Not only that, if you drink iced latte, there’s milk left. The there’s yogurt, tomato, banana shake all dried up. The economic value of these dirty recyclables is very low, at least 95 percent of them with leftover liquid are being incinerated or landfilled in Korea and globally, which is not a small problem. And then how do we then solve this? Because when these are mixed, it’s just doesn’t make any economic sense to wash them to recycle. So, we need design interventions.

JS So, service design in this case, one might argue, is a human-centred approach to the system? 

SPL Yes, exactly. We must think about the economics and different stakeholders just like traditional services, there are at least two users, one is the consumers who takes the cup to drink the beverage and the other is the barista and/or the cashier. Now, if we use reusable cups there’s another problem because when the coffee shop is receiving orders, especially during the lunch time, there could come five customers who bring different tumblers, they all order different drinks. It’s a nightmare for the cafe because now they have to remember five different drinks in five different tumblers shape with the matching customer. That’s why many service firms in Korea and elsewhere provide circular cup services – consumers use them, return to a designated place, then they get washed, dried and delivered to the café again. 

Various stakeholders sharing opinions about circular cup service
Stakeholder workshop for circular cup service
Opinions from stakeholders following circular cup system
Discussion session of stakeholder workshop

JS I suppose search service design and strategic policy is also about engaging with these various stakeholders to try to understand.

SPL Yes, absolutely, and that’s why it is so much fun and challenging. Now using a coffee cup became a lot more complex and expensive up front although they may lower the cost of waste management and greenhouse gas (GHG) emission in the long run. 

Then there’s more. A reusable cup for circular services is often six to seven times thicker than a single use cup. So, if we produce this cup and then say, okay, it produced X grammes of GHG than single use cup, then we shall use this reusable cup at least 15 times, and we should not emit GHG more than Y grams each time. Now we also have to think about how much water do we put into this washing, how much electricity do we put in order to wash this and sanitizing how much GHG emission does it produce when we move the cup from the washing facility. This is also what we are trying to address in this project by creating life-cycle assessment (LCA) digital tool with the collaboration with professor Hankwon Lim of SPADE Lab at UNIST.

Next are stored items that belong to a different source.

-- ==== Sys2Proof/Machine/MachineTime.lean ====
section
/-! DEFINITION. The Time Unit (01): the clock, TIME frames, the step and the discipline, the time states, the cycle
schedule, and TIME_CAPTURE. -/

namespace Sys2Proof.Machine

open Sys2Proof

/-- The Time Unit changed by `f`. -/
def updTime (f : TimeUnit → TimeUnit) (s : State) : State := { s with time := f s.time }

/-- The time settings in force. -/
def timeCfg (s : State) : TimeCfg :=
  match s.cfg with
  | some c => c.time
  | none => ⟨0, 0, 0, 0, 0, 0, 0, 0, 0⟩

/-! ### The clock (R1) -/

/-- The fraction plus c, before a carry or a borrow. -/
def fracSum (t : TimeUnit) : Int := t.frac.toNat + t.corr

/-- The carry out of the fraction, or the borrow from the whole part. -/
def carryOf (i : Int) : Int := if 4294967296 ≤ i then 1 else if i < 0 then -1 else 0

/-- What a tick adds to the whole part: 8, and the carry or borrow of the fraction. -/
def tickAdvance (t : TimeUnit) : Time := BitVec.ofInt 64 (8 + carryOf (fracSum t))

/-- One tick. -/
def tick (t : TimeUnit) : TimeUnit :=
  { t with now := t.now + tickAdvance t, advance := tickAdvance t, frac := BitVec.ofInt 32 (fracSum t) }

/-! ### Time states (R13) -/

/-- A change of time state: the flag, and an event stamped with the new state (R13). -/
def setTimeState (x : TimeState) (s : State) : State :=
  if s.time.state = x then s
  else
    append .timeState 0 (BitVec.ofNat 16 (timeStateCode s.time.state)) (BitVec.ofNat 16 (timeStateCode x))
      (raiseFlag flagTimeState (updTime (fun t => { t with state := x }) s))

/-- The lock run replaced. -/
def setLockRun (n : Nat) (s : State) : State := updTime (fun t => { t with lockRun := n }) s

/-- A LOCKED state becomes LOCKING. -/
def dropLock (s : State) : State := if s.time.state = .locked then setTimeState .locking s else s

/-- The holdover timer runs out (R12). -/
def holdoverEnds (s : State) : State :=
  if (s.time.state = .locking ∨ s.time.state = .locked) ∧ due s.time.holdover s.time.now = true then
    setTimeState .holdover (updTime (fun t => { t with lockRun := 0, holdover := none }) s)
  else s

/-- The holdover timer restarted (R6, stage 5). -/
def restartHoldover (s : State) : State :=
  updTime (fun t => { t with holdover := some (t.now + ns ((timeCfg s).holdoverS * 1000 * Config.msNs)) }) s

/-! ### The cycle schedule (R14, R15) -/

/-- The period and the phase in nanoseconds. -/
def periodNs (g : TimeCfg) : Nat := 1000 * g.periodUs
def phaseNs (g : TimeCfg) : Nat := 1000 * g.phaseUs

/-- The number of aligned times no later than `t` (R14). -/
def alignedUpTo (g : TimeCfg) (t : Nat) : Nat := if t < phaseNs g then 0 else (t - phaseNs g) / periodNs g + 1

/-- The first aligned time later than `t` (R14). -/
def alignedAfter (g : TimeCfg) (t : Time) : Time :=
  BitVec.ofNat 64 (phaseNs g + alignedUpTo g t.toNat * periodNs g)

/-- The first aligned time no earlier than `t` (R16). -/
def alignedFrom (g : TimeCfg) (t : Time) : Time :=
  BitVec.ofNat 64
    (if t.toNat ≤ phaseNs g then phaseNs g
     else phaseNs g + ((t.toNat - phaseNs g + (periodNs g - 1)) / periodNs g) * periodNs g)

/-- The schedule is established at an entry to ACTIVE (R14). -/
def establishSchedule (s : State) : State :=
  updTime (fun t =>
    { t with nextCycle := some (alignedAfter (timeCfg s) t.now), lastCycle := none, schedStart := some t.now }) s

/-- The schedule stops: no next CYCLE time is held (R14). -/
def stopSchedule (s : State) : State :=
  updTime (fun t => { t with nextCycle := none, lastCycle := none, schedStart := none }) s

/-- A CYCLE event with number `n` and time `t` reaches the Line Unit and the Robot Exchange (R15, R124, R169). -/
def issueCycle (n : Word) (t : Time) (s : State) : State := robotsAtCycle n t (startCyclePulse t s)

/-- Local time reaches the next CYCLE time (R15). -/
def cycleDue (s : State) : State :=
  match s.time.nextCycle with
  | some t =>
    if reached t s.time.now then
      issueCycle s.time.cycleNumber t
        (updTime (fun u =>
          { u with cycleNumber := u.cycleNumber + 1, lastCycle := some t,
                   nextCycle := some (t + ns (periodNs (timeCfg s))) }) s)
    else s
  | none => s

/-! ### The step (R8, R9, R16, R17) -/

/-- Every deadline moves by −o, in every block that holds one (R9). -/
def shiftDeadlines (o : BitVec 64) (s : State) : State :=
  { s with time := { s.time with holdover := shiftOpt o s.time.holdover }
           track := shiftTrack o s.track
           cameras := mapAll (shiftCamera o) s.cameras
           reject := shiftReject o s.reject
           robots := mapAll (shiftRobot o) s.robots
           switch := shiftSwitch o s.switch
           grant := shiftGrant o s.grant
           lines := shiftLines o s.lines }

/-- The skip count: aligned times strictly between the last CYCLE time and the new next one (R17). -/
def skipCount (g : TimeCfg) (last next : Time) : Nat :=
  if next.toNat ≤ last.toNat then 0 else alignedUpTo g next.toNat - 1 - alignedUpTo g last.toNat

/-- The time that stands for the last CYCLE (R17). -/
def lastCycleOr (t : TimeUnit) : Time := t.lastCycle.getD (t.schedStart.getD t.now)

/-- The schedule re-aligned after a step, while it runs (R16, R17); `was` is local time before the step. After a second
step with no CYCLE between, the last CYCLE time (or the schedule start) is still read as it was held, and an interval
below 0 shows as 0 (DESIGN CHOICE, log 41). -/
def realign (was : Time) (s : State) : State :=
  match s.time.nextCycle with
  | some _ =>
    let g := timeCfg s
    let next := alignedFrom g (s.time.now + ns (500 * g.periodUs))
    let last := lastCycleOr s.time
    append .cycleSlip 0 (satWord (skipCount g last next)) (satWordInt ((span last was + span s.time.now next) / 1000))
      (updTime (fun t => { t with nextCycle := some next }) s)
  | none => s

/-- A step by `o` (R8): the clock, the event stamped LOCKING, the deadlines, the schedule. -/
def stepTime (o : BitVec 64) (s : State) : State :=
  let was := s.time.now
  let s1 := raiseFlag flagTimeStep
    (updTime (fun t => { t with now := t.now - o, integ := 0, corr := 0, saturated := false }) s)
  let d := signed32 o.toInt
  realign was
    (shiftDeadlines o (appendAt .timeStep 0 s1.time.now .locking (d.setWidth 16) ((d >>> 16).setWidth 16) s1))

/-! ### The discipline (R10, R11) -/

/-- The limit of the integral term under a gain. -/
def integLimit (gi : Nat) : Int := Config.corrLimit / 2 ^ gi

/-- The discipline computation on an offset (R10). -/
def discipline (g : TimeCfg) (o : Int) (t : TimeUnit) : TimeUnit :=
  let i := clampInt (-integLimit g.gi) (integLimit g.gi) (t.integ + o)
  let c0 := -(o * 2 ^ g.gp + i * 2 ^ g.gi)
  let c := clampInt (-Config.corrLimit) Config.corrLimit c0
  { t with integ := i, corr := c, saturated := decide (i ≠ t.integ + o) || decide (c ≠ c0) }

/-- The lock run after a discipline computation (R11). -/
def advanceLock (g : TimeCfg) (o : Int) (s : State) : State :=
  if o.natAbs ≤ g.lockWindow then
    let n := min 4 (s.time.lockRun + 1)
    let s1 := setLockRun n s
    if n = 4 ∧ s.time.state = .locking then setTimeState .locked s1 else s1
  else dropLock (setLockRun 0 s)

/-! ### TIME frames (R4 to R7); the body begins at byte 19 -/

/-- The offset of a frame: (A − P) − S (R5). -/
def offsetOf (g : TimeCfg) (stamp source : Time) : BitVec 64 := stamp - ns g.pathDelay - source

/-- The frame that ends FREE (R7). -/
def leaveFree (o : BitVec 64) (s : State) : State :=
  restartHoldover (setTimeState .locking (setLockRun 0 (if o = 0 then s else stepTime o s)))

/-- The stages of an accepted frame outside FREE (R6). -/
def steer (o : BitVec 64) (s : State) : State :=
  let g := timeCfg s
  let s1 := if s.time.state = .holdover then setTimeState .locking (setLockRun 0 s) else s
  if g.stepThreshold < o.toInt.natAbs then restartHoldover (dropLock (setLockRun 0 (stepTime o s1)))
  else restartHoldover (advanceLock g o.toInt (updTime (discipline g o.toInt) s1))

/-- What a TIME frame's body does, with the arrival stamp (R4, R6 stages 1 to 5). -/
def judgeTime (stamp : Time) (body : List Byte) (s : State) : State :=
  if body.length < 10 then updTime (fun t => { t with malformed := satInc t.malformed }) s
  else if be16 body 8 ≠ (timeCfg s).sourceId then updTime (fun t => { t with foreign := satInc t.foreign }) s
  else
    let o := offsetOf (timeCfg s) stamp (be64 body 0)
    let s1 := updTime (fun t => { t with accepted := satInc t.accepted, lastOffset := o }) s
    if s.time.state = .free then leaveFree o s1 else steer o s1

/-- A TIME frame's body at its acceptance; handled or discarded, the time mirror is rewritten (R4, R6, R20). -/
def acceptTime (stamp : Time) (body : List Byte) (s : State) : State :=
  rewriteMirror .time (judgeTime stamp body s)

/-! ### TIME_CAPTURE (R18) -/

/-- The index of the TIME_CAPTURE word among the request words. -/
def captureWord : Fin 26 := 25

/-- The TIME_CAPTURE request with written word `w`: the latch, the write-out, the status. -/
def captureRequest (w : Word) (s : State) : State :=
  let s1 := updTime (fun t => { t with capture := some ⟨t.now, t.state, loByte w⟩ }) s
  setStatus captureWord (fieldAt 8 1 ||| (w &&& 0x00FF)) (askCapture s1)

/-! ### A new configuration (R22) -/

/-- I clamped into the limit of the new gain; a change sets SATURATED (R22). -/
def clampIntegral (gi : Nat) (t : TimeUnit) : TimeUnit :=
  let i := clampInt (-integLimit gi) (integLimit gi) t.integ
  { t with integ := i, saturated := t.saturated || decide (i ≠ t.integ) }

end Sys2Proof.Machine
end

And there comes the role of policy because if you only think about the businesspeople, they will never adapt this kind of cup if they are only a penny more expensive than using single-use cups. Then in order to discover and design a better policy, we need to prototype a working service. Without a working service that makes economic sense it doesn’t make sense to make a policy. That’s why we are doing this project in a living lab setting with two leading service firms in this field, GreenUp and TrashBusters

Prototyping a working service at studio | Photo by New Design Studio
Prototyping a working service at cooperated café | Photo by New Design Studio

JS Thinking in terms working service, policy decisions, and the economics of more sustainable service design interventions is a good place to end the current conversation. There is obviously much more to say around the importance of strategic service design for policy and sustainability. 

Thank you for taking the time to talk today. I hope we have a future opportunity to continue the conversation. In the meantime, good luck with your continued project challenges and successes.

SPL Thank you for your interest and good questions! It was good fun!